::: SUPPLIED MATERIAL :::
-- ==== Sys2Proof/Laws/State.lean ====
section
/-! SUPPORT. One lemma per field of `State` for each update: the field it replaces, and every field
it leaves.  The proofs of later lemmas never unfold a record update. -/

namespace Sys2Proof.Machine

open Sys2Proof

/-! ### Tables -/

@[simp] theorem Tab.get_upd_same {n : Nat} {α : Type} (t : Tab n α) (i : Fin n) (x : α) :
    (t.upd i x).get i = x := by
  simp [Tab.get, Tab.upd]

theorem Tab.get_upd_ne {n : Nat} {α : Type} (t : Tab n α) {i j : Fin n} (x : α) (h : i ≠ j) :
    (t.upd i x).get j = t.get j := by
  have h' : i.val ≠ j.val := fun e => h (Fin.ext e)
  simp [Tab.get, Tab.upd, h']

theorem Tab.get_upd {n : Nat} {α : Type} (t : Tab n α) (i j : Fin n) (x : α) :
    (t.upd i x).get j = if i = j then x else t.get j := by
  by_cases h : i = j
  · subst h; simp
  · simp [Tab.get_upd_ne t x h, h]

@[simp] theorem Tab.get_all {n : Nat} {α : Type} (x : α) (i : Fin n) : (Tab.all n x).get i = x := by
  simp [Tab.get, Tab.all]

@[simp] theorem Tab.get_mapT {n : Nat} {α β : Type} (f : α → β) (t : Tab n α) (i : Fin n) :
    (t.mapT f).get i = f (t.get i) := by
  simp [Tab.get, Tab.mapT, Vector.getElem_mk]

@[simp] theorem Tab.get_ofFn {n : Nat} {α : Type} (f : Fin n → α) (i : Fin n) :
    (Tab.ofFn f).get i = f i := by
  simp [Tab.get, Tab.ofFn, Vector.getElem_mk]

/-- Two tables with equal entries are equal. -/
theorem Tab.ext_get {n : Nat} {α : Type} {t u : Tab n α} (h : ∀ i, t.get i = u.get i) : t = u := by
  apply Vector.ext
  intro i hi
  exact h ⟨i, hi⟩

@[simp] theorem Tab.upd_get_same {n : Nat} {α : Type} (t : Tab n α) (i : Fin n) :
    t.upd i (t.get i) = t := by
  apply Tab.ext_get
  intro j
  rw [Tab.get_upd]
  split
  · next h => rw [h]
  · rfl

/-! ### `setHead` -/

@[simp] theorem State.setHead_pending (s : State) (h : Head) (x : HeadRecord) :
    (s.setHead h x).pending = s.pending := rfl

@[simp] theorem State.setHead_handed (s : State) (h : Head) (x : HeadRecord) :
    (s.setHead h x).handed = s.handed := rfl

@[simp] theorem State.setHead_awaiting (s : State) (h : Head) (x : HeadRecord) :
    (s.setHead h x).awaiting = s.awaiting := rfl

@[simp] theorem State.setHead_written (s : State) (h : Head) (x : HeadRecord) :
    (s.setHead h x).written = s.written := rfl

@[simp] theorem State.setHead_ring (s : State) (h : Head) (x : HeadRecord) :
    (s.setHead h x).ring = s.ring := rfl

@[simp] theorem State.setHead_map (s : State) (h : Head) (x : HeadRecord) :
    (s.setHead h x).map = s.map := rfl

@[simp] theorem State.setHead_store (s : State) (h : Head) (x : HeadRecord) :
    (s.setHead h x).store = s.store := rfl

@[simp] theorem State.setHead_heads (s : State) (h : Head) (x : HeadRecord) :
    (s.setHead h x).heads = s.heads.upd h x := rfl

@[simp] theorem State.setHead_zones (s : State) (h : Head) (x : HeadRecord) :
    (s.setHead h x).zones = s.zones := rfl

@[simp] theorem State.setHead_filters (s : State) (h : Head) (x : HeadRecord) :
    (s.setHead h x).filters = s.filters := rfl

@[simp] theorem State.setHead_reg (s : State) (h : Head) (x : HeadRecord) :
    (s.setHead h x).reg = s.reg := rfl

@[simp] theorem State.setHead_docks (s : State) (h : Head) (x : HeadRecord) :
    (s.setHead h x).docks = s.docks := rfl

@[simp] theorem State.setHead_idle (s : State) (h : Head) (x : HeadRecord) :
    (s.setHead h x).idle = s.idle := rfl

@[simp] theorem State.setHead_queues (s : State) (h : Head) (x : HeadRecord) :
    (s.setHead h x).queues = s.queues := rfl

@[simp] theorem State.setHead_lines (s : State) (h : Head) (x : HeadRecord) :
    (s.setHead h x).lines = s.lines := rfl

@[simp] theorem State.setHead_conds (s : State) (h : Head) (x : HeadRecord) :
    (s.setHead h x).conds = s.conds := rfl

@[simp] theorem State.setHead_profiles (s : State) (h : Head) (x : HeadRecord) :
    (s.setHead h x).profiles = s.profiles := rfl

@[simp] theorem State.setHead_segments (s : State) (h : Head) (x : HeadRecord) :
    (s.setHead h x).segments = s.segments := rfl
:::
[YOUR ASSIGNMENT]: Give the data again, exactly as it stands.

[EXERCISE SOLUTION]:
-- ==== Sys2Proof/Laws/State.lean ====
section
/-! SUPPORT. One lemma per field of `State` for each update: the field it replaces, and every field
it leaves.  The proofs of later lemmas never unfold a record update. -/

namespace Sys2Proof.Machine

open Sys2Proof

/-! ### Tables -/

@[simp] theorem Tab.get_upd_same {n : Nat} {α : Type} (t : Tab n α) (i : Fin n) (x : α) :
    (t.upd i x).get i = x := by
  simp [Tab.get, Tab.upd]

theorem Tab.get_upd_ne {n : Nat} {α : Type} (t : Tab n α) {i j : Fin n} (x : α) (h : i ≠ j) :
    (t.upd i x).get j = t.get j := by
  have h' : i.val ≠ j.val := fun e => h (Fin.ext e)
  simp [Tab.get, Tab.upd, h']

theorem Tab.get_upd {n : Nat} {α : Type} (t : Tab n α) (i j : Fin n) (x : α) :
    (t.upd i x).get j = if i = j then x else t.get j := by
  by_cases h : i = j
  · subst h; simp
  · simp [Tab.get_upd_ne t x h, h]

@[simp] theorem Tab.get_all {n : Nat} {α : Type} (x : α) (i : Fin n) : (Tab.all n x).get i = x := by
  simp [Tab.get, Tab.all]

@[simp] theorem Tab.get_mapT {n : Nat} {α β : Type} (f : α → β) (t : Tab n α) (i : Fin n) :
    (t.mapT f).get i = f (t.get i) := by
  simp [Tab.get, Tab.mapT, Vector.getElem_mk]

@[simp] theorem Tab.get_ofFn {n : Nat} {α : Type} (f : Fin n → α) (i : Fin n) :
    (Tab.ofFn f).get i = f i := by
  simp [Tab.get, Tab.ofFn, Vector.getElem_mk]

/-- Two tables with equal entries are equal. -/
theorem Tab.ext_get {n : Nat} {α : Type} {t u : Tab n α} (h : ∀ i, t.get i = u.get i) : t = u := by
  apply Vector.ext
  intro i hi
  exact h ⟨i, hi⟩

@[simp] theorem Tab.upd_get_same {n : Nat} {α : Type} (t : Tab n α) (i : Fin n) :
    t.upd i (t.get i) = t := by
  apply Tab.ext_get
  intro j
  rw [Tab.get_upd]
  split
  · next h => rw [h]
  · rfl

/-! ### `setHead` -/

@[simp] theorem State.setHead_pending (s : State) (h : Head) (x : HeadRecord) :
    (s.setHead h x).pending = s.pending := rfl

@[simp] theorem State.setHead_handed (s : State) (h : Head) (x : HeadRecord) :
    (s.setHead h x).handed = s.handed := rfl

@[simp] theorem State.setHead_awaiting (s : State) (h : Head) (x : HeadRecord) :
    (s.setHead h x).awaiting = s.awaiting := rfl

@[simp] theorem State.setHead_written (s : State) (h : Head) (x : HeadRecord) :
    (s.setHead h x).written = s.written := rfl

@[simp] theorem State.setHead_ring (s : State) (h : Head) (x : HeadRecord) :
    (s.setHead h x).ring = s.ring := rfl

@[simp] theorem State.setHead_map (s : State) (h : Head) (x : HeadRecord) :
    (s.setHead h x).map = s.map := rfl

@[simp] theorem State.setHead_store (s : State) (h : Head) (x : HeadRecord) :
    (s.setHead h x).store = s.store := rfl

@[simp] theorem State.setHead_heads (s : State) (h : Head) (x : HeadRecord) :
    (s.setHead h x).heads = s.heads.upd h x := rfl

@[simp] theorem State.setHead_zones (s : State) (h : Head) (x : HeadRecord) :
    (s.setHead h x).zones = s.zones := rfl

@[simp] theorem State.setHead_filters (s : State) (h : Head) (x : HeadRecord) :
    (s.setHead h x).filters = s.filters := rfl

@[simp] theorem State.setHead_reg (s : State) (h : Head) (x : HeadRecord) :
    (s.setHead h x).reg = s.reg := rfl

@[simp] theorem State.setHead_docks (s : State) (h : Head) (x : HeadRecord) :
    (s.setHead h x).docks = s.docks := rfl

@[simp] theorem State.setHead_idle (s : State) (h : Head) (x : HeadRecord) :
    (s.setHead h x).idle = s.idle := rfl

@[simp] theorem State.setHead_queues (s : State) (h : Head) (x : HeadRecord) :
    (s.setHead h x).queues = s.queues := rfl

@[simp] theorem State.setHead_lines (s : State) (h : Head) (x : HeadRecord) :
    (s.setHead h x).lines = s.lines := rfl

@[simp] theorem State.setHead_conds (s : State) (h : Head) (x : HeadRecord) :
    (s.setHead h x).conds = s.conds := rfl

@[simp] theorem State.setHead_profiles (s : State) (h : Head) (x : HeadRecord) :
    (s.setHead h x).profiles = s.profiles := rfl

@[simp] theorem State.setHead_segments (s : State) (h : Head) (x : HeadRecord) :
    (s.setHead h x).segments = s.segments := rfl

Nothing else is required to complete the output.